→ Task objective: Within the listing, how many lines hold the word "spec"? Give the number by itself.

......

-- ==== Sys2Proof/Tests/Slice0.lean ====
section
/-!
SUPPORT. Tests: the spec's own vectors (sections 2 to 7 of the test-vector file, the encoding tables), the checks of
WellFormed, one-step runs on small states, and for every obligation that has hypotheses a state that meets them together.
Every expected value is copied from spec/ or computed by hand from its rules.
-/
namespace Sys2Proof.Tests

open Sys2Proof.Machine Sys2Proof.Safety

/-! ## Helpers -/

/-- A view of the state a step answers. -/
def after {α : Type} (r : Result) (f : State → α) : Option α :=
  match r with
  | .next t => some (f t)
  | .fault _ => none
  | .refused _ => none

/-- Why a step answers no state. -/
def refusal (r : Result) : Option Refusal :=
  match r with
  | .next _ => none
  | .fault _ => none
  | .refused e => some e

/-- The machine with its default parameters about to poll `w`. -/
def ready (w : Word32) : State := State.reset.withFetchWord 32 w.toNat

/-- A triangle run of the dispatcher with these sequencer registers, dispatched by `TRI 2, 2, 5`. -/
def triRun (r : TriRegs) : State :=
  { ready 0x00520205#32 with dispState := .running, op := latchesOf 0x00520205#32, tri := r }

/-- The registers of that run at a position; IDLE is after its return. -/
def triAt (phase : Phase) (samp : Sample) (left : Nat) : TriRegs :=
  { phase := phase, sample := samp, left := left, forever := false, chan := 2#4, delay := 5, returned := phase == .idle }

/-- An arbitrary run on channel 3 at slot `i`, in a buffer of two slots with the words of vector AR2. -/
def arbRun (i : Nat) : State :=
  { ready 0x00030009#32 with
    dispState := .running
    op := latchesOf 0x00030009#32
    arbIndex := i
    mem := Memory.writeWord (Memory.writeWord [] 4100 0xFF000FFF#32) 4096 0x00123456#32 }

/-- An arbitrary run with an empty buffer (vector AR3). -/
def emptyArbRun : State :=
  { arbRun 0 with cfg := { Config.defaultParams with arbLen := 0 }, op := latchesOf 0x00050009#32, mem := [] }

/-- The core alone, past boot. -/
def core : State :=
  { State.resetWith { Config.defaultParams with frontEnd := false } with boot := .done, devHandle := .configured }

/-- The same machine with these moves to come. -/
def doing (s : State) (ms : List Move) : State := { s with agenda := ms }

/-- A reset between two steps that keeps the command register. -/
def plainReset : ResetMove := { afterEvents := 0, rewritesCmd := false, losesBuffer := false }

/-- Two start-up frames. -/
def bootParams : Params := { Config.defaultParams with initFrames := [⟨1#8, 2#8, 3#8, 0#8⟩, ⟨4#8, 5#8, 6#8, 1#8⟩] }

/-! ## Encodings: CW vectors, EN vectors and S5, field by field from the tables -/

/-- CW2. -/
theorem test_decode_idle : decodeCommand 0b11111111111111111111111111111110#32 = .idle 0x7FFFFFFF#31 := by decide
/-- CW5. -/
theorem test_decode_nop : decodeCommand 0b11111111111111111111111111110001#32 = .nop 4095#12 15#4 255#8 15#4 := by decide
/-- CW7, and CW11 for the priority. -/
theorem test_decode_fixed :
    decodeCommand 0b10000000000011110000000000000011#32 = .fixed 2048#12 15#4 0#8 0#4 0#1 0#1 ∧
      decodeCommand 0x0000000F#32 = .fixed 0#12 0#4 0#8 0#4 1#1 1#1 := by decide
/-- CW16, and CW19 for the priority. -/
theorem test_decode_tri :
    decodeCommand 0b00000000010100010000001000000101#32 = .tri 5#12 1#4 2#8 0#4 0#1 ∧
      decodeCommand 0x0000000D#32 = .tri 0#12 0#4 0#8 0#4 1#1 := by decide
/-- CW21 and CW22. -/
theorem test_decode_arb :
    decodeCommand 0b00000000000000110001001000001001#32 = .arb 0#12 3#4 18#8 0#4 ∧
      decodeCommand 0x00130009#32 = .arb 1#12 3#4 0#8 0#4 := by decide
/-- EN12. -/
theorem test_decode_frame : decodeFrame 0b10101011001101000101011000000001#32 = .encode 0xAB#8 3#4 0x456#12 0x01#8 := by
  decide
/-- EN11, and EN12's frame is of another class. -/
theorem test_decode_dac_update :
    decodeDacUpdate 0b00000011011110101011110001010101#32 = .ok (.frameDacUpdate 7#4 0xABC#12) ∧
      decodeDacUpdate 0xAB345601#32 = .error .notDacUpdate := ⟨rfl, rfl⟩
/-- S5, with bits 31:24 set. -/
theorem test_decode_slot : decodeSlot 0b11111111000100100011010001010110#32 = .slot 0xFF#8 0x123#12 0x456#12 := by decide
/-- The words of programs and vectors in assembler notation (CW15, CW17, FX5, CW21). -/
theorem test_assemble :
    assemble (.tri 2#4 1#8 0#12) = 0x00020105#32 ∧ assemble (.tri 3#4 3#8 1000#12) = 0x3E830305#32 ∧
      assemble (.fixed 0#4 4095#12) = 0xFFF00003#32 ∧ assemble (.arb 3#4 0x12#8) = 0x00031209#32 := by decide
/-- EN4, EN6, EN14: the nibble that byte 1 shares. -/
theorem test_wave_encode :
    waveEncode 5#4 0x800#12 0x03#8 0x55#8 = ⟨0x03#8, 0x58#8, 0x00#8, 0x55#8⟩ ∧
      waveEncode 1#4 0x100#12 0x03#8 0x55#8 = ⟨0x03#8, 0x11#8, 0x00#8, 0x55#8⟩ ∧
      waveEncode 15#4 0x000#12 0xFF#8 0xFF#8 = ⟨0xFF#8, 0xF0#8, 0x00#8, 0xFF#8⟩ := by decide
/-- CW13, CW17, CW18: the delay forms. -/
theorem test_delay_forms : delayOf 0#12 = 1000 ∧ delayOf 1000#12 = 1000 ∧ delayOf 1#12 = 1 ∧ delayOf 4095#12 = 4095 := by
  decide
/-- The host's question about a table row: a word above 32 bits is no instruction. -/
theorem test_table_word :
    decodeTableWord 32 0x00000009 = some (.arb 0#12 0#4 0#8 0#4) ∧ decodeTableWord 32 0x100000000 = none ∧
      decodeTableWord 40 9 = none := by decide

/-! ## WellFormed: each check refuses an ill-formed term -/

/-- R34: a misaligned register address, a misaligned buffer, a register inside the buffer (its first and its last byte);
the register just before and just behind the buffer is allowed, and so is an empty buffer. -/
theorem test_params_wf :
    Params.wf { Config.defaultParams with cmdAddr := 2 } = false ∧
      Params.wf { Config.defaultParams with wbBase := 4097 } = false ∧
      Params.wf { Config.defaultParams with cmdAddr := 4096 } = false ∧
      Params.wf { Config.defaultParams with cmdAddr := 4100 } = false ∧
      Params.wf { Config.defaultParams with cmdAddr := 4092 } = true ∧
      Params.wf { Config.defaultParams with cmdAddr := 4104 } = true ∧
      Params.wf { Config.defaultParams with cmdAddr := 4096, arbLen := 0 } = true ∧
      Params.wf Config.defaultParams = true := by decide
/-- R62: what the assembler does not write is not canonical. -/
theorem test_canonical :
    Instr.canonical (.idle 0#31) = false ∧ Instr.canonical (.nop 1#12 0#4 0#8 0#4) = false ∧
      Instr.canonical (.fixed 5#12 1#4 1#8 0#4 0#1 0#1) = false ∧ Instr.canonical (.fixed 5#12 1#4 0#8 0#4 0#1 1#1) = false ∧
      Instr.canonical (.tri 5#12 1#4 1#8 0#4 1#1) = false ∧ Instr.canonical (.arb 1#12 1#4 1#8 0#4) = false ∧
      Instr.canonical (.arb 0#12 1#4 1#8 8#4) = false ∧ Instr.canonical (.slot 0#8 0#12 0#12) = false ∧
      Instr.canonical (.tri 5#12 1#4 2#8 0#4 0#1) = true := by decide
/-- The canonical form of the memory: two cells out of order, or at one address, are not in it. -/
theorem test_memory_wf :
    Memory.wf [(4, 1#8), (3, 2#8)] = false ∧ Memory.wf [(4, 1#8), (4, 2#8)] = false ∧
      Memory.wf State.reset.mem = true ∧ Memory.wf (arbRun 0).mem = true := by decide
/-- R34 at the step. -/
theorem test_illegal_config_refused :
    refusal (step { ready 3#32 with cfg := { Config.defaultParams with cmdAddr := 2 } }) = some .illegalConfig := by decide
/-- P7: the machine with a front end has no start port, and the core alone no command register. -/
theorem test_no_such_move_refused :
    refusal (step (doing (ready 0#32) [.triStart 0#4 1 0])) = some .noSuchMove ∧
      refusal (step (doing core [.hostWrite 3#32])) = some .noSuchMove ∧
      refusal (step (doing (ready 0#32) [.slotWrite 2 0#32])) = some .noSuchMove := by decide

......

→ Solution for this task: 2